Among the entries below, how many lines have the string "that" in them? Only the number should be given.
Exercise data: Begin
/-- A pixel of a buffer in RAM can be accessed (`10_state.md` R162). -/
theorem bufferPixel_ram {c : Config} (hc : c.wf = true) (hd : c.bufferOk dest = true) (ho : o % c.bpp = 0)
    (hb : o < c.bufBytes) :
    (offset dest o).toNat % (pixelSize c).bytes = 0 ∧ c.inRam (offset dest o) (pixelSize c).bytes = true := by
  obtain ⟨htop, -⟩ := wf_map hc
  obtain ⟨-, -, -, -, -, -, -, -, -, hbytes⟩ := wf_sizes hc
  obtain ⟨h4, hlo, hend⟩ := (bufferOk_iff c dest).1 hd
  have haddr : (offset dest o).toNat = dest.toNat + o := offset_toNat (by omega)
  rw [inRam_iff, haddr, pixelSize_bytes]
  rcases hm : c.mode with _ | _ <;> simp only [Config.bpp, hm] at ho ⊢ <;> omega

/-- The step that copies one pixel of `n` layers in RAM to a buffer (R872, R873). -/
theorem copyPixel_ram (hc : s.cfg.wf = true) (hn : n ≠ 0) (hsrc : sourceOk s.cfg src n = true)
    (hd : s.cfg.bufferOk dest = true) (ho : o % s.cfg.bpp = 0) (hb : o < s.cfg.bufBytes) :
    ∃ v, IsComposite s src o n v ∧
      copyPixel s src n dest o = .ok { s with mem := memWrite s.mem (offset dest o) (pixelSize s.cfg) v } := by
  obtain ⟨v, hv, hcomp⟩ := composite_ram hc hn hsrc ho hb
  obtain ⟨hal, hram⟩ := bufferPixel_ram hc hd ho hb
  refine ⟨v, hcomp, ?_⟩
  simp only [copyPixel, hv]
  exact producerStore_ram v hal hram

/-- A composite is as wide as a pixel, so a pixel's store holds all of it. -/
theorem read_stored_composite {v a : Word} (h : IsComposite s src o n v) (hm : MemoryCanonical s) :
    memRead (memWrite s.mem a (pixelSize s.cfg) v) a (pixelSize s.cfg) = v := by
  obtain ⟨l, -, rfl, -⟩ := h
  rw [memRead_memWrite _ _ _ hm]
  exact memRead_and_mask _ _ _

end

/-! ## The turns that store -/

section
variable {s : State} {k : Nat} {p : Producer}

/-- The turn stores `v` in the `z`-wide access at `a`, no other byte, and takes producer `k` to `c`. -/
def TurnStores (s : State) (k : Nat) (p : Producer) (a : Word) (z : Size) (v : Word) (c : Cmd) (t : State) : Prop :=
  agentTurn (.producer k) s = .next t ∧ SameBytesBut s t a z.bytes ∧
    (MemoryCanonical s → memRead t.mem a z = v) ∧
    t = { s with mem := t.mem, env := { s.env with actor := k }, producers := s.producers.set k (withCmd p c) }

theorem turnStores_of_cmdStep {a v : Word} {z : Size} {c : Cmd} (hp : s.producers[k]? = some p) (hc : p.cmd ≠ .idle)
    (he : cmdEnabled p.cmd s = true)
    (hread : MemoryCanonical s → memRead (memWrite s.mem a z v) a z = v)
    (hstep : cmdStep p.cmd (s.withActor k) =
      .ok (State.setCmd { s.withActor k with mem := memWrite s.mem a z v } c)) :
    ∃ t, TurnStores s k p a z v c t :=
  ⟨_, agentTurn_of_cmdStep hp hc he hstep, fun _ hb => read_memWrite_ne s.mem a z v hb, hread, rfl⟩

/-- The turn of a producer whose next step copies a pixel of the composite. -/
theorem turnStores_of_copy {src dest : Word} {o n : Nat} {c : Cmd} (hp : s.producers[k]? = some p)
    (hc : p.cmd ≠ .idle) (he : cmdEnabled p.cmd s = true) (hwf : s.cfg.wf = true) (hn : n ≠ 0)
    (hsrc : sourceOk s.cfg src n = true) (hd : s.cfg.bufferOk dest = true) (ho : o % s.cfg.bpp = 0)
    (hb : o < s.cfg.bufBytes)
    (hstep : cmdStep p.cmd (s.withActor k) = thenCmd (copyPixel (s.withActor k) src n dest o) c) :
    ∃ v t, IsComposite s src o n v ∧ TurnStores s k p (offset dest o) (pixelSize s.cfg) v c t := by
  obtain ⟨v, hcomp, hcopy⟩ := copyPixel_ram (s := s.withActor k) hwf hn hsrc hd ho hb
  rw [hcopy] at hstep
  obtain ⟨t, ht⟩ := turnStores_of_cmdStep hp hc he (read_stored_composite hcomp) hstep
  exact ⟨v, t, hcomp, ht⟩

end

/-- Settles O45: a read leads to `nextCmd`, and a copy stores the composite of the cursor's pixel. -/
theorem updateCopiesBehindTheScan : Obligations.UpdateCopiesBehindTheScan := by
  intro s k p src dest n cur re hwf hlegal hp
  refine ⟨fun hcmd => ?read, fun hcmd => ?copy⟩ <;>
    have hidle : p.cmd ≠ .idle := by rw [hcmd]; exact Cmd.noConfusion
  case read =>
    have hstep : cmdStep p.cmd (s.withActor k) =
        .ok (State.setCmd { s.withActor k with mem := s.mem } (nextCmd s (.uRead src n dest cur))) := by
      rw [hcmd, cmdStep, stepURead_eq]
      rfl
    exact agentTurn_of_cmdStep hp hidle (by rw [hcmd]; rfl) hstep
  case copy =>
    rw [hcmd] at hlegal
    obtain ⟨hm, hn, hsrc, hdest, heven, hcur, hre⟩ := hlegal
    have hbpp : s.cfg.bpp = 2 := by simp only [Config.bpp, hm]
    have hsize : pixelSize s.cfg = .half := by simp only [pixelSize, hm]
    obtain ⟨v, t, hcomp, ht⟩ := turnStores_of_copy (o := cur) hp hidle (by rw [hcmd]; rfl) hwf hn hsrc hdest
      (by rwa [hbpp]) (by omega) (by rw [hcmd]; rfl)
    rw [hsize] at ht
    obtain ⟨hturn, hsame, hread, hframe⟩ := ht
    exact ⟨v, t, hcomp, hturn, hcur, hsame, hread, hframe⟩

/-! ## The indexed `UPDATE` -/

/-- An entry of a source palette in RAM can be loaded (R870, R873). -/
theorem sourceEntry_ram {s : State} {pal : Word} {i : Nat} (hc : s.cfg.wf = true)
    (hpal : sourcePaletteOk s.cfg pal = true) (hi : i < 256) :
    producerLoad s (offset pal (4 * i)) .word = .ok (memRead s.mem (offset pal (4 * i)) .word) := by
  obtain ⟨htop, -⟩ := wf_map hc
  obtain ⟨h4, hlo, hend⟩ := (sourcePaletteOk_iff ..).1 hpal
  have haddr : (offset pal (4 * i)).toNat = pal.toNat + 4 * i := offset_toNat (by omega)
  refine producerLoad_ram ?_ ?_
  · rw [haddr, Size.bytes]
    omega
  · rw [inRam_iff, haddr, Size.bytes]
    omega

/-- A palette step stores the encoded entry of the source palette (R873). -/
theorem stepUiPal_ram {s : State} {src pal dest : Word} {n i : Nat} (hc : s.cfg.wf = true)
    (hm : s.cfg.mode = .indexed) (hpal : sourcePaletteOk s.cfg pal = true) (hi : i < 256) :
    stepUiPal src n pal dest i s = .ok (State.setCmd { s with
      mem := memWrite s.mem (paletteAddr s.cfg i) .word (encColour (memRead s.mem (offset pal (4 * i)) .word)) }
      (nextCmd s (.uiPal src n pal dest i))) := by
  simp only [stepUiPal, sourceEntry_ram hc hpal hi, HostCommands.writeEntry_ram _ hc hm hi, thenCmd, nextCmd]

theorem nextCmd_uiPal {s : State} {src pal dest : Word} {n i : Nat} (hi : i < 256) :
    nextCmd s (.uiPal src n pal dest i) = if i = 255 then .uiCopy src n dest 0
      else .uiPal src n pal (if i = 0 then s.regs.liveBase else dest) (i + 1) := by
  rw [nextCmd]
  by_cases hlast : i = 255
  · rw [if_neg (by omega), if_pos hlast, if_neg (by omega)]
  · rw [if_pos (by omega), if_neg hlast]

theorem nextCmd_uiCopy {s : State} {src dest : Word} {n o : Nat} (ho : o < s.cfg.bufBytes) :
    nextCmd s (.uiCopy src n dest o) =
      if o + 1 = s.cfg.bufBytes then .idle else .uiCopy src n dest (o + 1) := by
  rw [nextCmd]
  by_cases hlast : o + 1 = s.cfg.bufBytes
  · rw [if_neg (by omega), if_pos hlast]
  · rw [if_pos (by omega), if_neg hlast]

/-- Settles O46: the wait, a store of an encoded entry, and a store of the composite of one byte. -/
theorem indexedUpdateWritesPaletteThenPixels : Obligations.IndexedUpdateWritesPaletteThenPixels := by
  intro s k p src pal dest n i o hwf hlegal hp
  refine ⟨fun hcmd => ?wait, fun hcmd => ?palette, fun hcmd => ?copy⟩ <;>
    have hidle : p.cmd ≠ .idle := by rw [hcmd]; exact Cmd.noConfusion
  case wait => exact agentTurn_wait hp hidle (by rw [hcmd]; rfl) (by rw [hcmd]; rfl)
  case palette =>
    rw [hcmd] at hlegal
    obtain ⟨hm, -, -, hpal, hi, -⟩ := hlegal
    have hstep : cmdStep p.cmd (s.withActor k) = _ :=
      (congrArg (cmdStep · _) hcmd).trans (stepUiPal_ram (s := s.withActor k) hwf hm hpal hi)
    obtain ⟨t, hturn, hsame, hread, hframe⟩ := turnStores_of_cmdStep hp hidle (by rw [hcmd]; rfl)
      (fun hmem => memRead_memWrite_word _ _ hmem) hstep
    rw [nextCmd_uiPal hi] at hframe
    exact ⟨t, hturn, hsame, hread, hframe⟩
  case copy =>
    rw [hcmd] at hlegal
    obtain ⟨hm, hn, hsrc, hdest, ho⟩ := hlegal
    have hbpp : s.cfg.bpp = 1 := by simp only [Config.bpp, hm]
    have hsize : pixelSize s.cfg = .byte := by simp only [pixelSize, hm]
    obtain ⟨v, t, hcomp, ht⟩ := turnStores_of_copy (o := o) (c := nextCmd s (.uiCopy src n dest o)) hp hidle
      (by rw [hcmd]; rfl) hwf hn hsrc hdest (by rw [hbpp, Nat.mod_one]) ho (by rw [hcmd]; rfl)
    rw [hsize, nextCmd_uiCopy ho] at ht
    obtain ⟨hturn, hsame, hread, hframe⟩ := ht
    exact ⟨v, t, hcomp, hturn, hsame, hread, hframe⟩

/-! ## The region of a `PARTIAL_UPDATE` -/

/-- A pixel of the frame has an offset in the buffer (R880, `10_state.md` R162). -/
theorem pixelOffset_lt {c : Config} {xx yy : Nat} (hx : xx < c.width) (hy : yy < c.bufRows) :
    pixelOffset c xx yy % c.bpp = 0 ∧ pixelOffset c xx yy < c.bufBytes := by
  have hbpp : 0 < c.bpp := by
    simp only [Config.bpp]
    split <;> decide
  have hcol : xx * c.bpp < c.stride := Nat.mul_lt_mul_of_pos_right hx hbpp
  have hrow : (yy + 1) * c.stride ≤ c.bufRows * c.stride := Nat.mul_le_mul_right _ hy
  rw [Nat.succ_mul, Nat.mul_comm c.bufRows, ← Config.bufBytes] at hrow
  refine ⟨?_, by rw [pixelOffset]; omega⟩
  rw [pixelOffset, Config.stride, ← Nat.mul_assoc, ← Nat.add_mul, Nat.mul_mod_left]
Exercise data: End
Exercise data: Begin
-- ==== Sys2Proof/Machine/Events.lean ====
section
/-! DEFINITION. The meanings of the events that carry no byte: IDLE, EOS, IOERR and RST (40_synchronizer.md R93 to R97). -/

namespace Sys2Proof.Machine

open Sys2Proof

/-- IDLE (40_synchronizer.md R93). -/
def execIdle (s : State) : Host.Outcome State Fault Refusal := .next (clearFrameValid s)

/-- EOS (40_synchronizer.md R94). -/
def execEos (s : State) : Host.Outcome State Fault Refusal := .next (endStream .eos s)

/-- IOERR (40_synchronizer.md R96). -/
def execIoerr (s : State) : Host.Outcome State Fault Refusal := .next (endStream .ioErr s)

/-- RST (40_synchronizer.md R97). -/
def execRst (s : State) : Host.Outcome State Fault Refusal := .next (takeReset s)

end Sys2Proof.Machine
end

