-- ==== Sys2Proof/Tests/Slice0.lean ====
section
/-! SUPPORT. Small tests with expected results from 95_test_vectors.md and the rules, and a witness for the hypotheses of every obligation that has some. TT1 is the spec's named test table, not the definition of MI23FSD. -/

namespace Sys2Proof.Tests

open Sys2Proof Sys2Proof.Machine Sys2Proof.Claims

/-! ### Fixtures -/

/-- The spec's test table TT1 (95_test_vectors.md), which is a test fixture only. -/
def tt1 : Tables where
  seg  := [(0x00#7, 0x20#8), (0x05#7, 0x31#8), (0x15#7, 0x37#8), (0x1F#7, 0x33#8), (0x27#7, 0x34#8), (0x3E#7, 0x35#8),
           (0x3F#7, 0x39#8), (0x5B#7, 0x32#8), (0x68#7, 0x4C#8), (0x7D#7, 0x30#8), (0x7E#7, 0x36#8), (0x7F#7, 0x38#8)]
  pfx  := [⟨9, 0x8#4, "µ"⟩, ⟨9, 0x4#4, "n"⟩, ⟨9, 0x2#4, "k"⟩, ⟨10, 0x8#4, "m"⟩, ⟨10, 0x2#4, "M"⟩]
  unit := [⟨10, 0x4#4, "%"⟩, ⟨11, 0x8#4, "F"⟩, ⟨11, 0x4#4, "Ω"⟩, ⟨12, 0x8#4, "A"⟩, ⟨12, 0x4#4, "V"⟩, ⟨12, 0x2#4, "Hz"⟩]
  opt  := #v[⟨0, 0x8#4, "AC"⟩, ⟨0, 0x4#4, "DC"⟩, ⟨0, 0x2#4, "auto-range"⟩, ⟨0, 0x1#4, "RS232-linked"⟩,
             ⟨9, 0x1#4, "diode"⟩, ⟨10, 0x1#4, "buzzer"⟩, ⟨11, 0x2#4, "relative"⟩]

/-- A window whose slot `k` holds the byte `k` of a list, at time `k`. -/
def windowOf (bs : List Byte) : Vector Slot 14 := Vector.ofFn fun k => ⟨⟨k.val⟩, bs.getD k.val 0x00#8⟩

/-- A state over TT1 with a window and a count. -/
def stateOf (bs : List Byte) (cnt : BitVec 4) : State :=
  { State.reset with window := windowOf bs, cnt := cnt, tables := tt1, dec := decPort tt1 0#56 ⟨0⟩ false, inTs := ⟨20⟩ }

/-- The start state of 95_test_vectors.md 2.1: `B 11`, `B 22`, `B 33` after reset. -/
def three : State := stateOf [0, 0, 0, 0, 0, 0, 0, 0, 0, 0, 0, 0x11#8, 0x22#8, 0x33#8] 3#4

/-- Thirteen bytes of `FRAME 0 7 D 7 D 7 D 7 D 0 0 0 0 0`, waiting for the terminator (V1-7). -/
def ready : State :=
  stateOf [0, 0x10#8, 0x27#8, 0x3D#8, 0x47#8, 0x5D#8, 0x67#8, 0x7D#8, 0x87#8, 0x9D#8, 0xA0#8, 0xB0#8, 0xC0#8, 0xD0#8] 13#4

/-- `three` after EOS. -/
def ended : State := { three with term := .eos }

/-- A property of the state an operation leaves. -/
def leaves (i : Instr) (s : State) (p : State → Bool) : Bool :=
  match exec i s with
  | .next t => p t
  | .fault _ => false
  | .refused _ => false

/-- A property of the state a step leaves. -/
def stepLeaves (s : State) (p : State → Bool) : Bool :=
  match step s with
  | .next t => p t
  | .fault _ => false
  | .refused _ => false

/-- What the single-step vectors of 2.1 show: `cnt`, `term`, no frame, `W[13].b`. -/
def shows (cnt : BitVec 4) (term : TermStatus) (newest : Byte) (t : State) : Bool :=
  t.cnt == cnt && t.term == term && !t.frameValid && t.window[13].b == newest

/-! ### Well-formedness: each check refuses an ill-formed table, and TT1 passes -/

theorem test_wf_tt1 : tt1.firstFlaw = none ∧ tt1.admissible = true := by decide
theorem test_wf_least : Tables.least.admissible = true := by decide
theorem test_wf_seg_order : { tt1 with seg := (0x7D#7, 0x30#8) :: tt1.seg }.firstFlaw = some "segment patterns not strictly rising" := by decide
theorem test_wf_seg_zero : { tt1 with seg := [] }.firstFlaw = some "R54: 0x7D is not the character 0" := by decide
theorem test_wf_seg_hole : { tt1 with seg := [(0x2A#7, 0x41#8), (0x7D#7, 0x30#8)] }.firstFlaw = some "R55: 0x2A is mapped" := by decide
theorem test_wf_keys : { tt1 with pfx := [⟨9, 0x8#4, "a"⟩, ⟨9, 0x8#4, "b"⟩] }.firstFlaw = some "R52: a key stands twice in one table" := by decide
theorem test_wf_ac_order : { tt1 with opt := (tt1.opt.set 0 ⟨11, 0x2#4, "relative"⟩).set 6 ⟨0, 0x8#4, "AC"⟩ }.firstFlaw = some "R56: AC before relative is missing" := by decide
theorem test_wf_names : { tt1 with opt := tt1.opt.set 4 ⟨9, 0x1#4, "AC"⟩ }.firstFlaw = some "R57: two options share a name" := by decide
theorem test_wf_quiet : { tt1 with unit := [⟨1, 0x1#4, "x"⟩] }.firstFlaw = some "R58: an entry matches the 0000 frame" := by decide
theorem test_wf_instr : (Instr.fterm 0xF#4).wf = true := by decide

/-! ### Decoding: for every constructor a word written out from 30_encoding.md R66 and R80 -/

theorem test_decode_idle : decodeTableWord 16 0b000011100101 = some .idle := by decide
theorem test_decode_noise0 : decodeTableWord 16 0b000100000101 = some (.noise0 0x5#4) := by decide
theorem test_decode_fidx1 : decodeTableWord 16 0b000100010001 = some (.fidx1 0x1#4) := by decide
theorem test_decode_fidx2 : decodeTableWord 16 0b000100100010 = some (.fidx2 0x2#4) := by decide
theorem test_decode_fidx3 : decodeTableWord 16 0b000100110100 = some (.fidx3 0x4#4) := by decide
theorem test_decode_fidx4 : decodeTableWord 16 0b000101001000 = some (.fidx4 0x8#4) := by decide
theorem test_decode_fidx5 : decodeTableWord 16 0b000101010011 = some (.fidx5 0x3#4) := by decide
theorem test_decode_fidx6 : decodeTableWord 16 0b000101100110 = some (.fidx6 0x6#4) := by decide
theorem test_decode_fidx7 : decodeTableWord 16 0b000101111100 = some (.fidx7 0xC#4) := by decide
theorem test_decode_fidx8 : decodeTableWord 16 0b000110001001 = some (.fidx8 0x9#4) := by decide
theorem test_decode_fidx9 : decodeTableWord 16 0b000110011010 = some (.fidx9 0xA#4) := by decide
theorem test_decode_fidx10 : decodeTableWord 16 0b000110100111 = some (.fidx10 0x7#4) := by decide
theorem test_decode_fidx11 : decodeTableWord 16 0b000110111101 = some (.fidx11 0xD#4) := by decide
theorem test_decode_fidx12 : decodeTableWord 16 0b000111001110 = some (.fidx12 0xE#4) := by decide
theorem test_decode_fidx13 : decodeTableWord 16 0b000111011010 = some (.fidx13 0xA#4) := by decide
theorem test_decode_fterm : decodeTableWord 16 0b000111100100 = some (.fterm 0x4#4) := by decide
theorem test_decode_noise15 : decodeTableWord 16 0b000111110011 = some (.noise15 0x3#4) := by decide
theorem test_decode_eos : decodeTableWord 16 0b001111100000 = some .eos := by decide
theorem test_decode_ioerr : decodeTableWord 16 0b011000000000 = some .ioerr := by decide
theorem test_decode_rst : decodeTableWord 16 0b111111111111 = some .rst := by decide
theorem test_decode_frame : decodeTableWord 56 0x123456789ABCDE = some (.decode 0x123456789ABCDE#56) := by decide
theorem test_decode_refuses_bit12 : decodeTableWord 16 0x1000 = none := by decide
Exercise data: End
§ Result of the task
4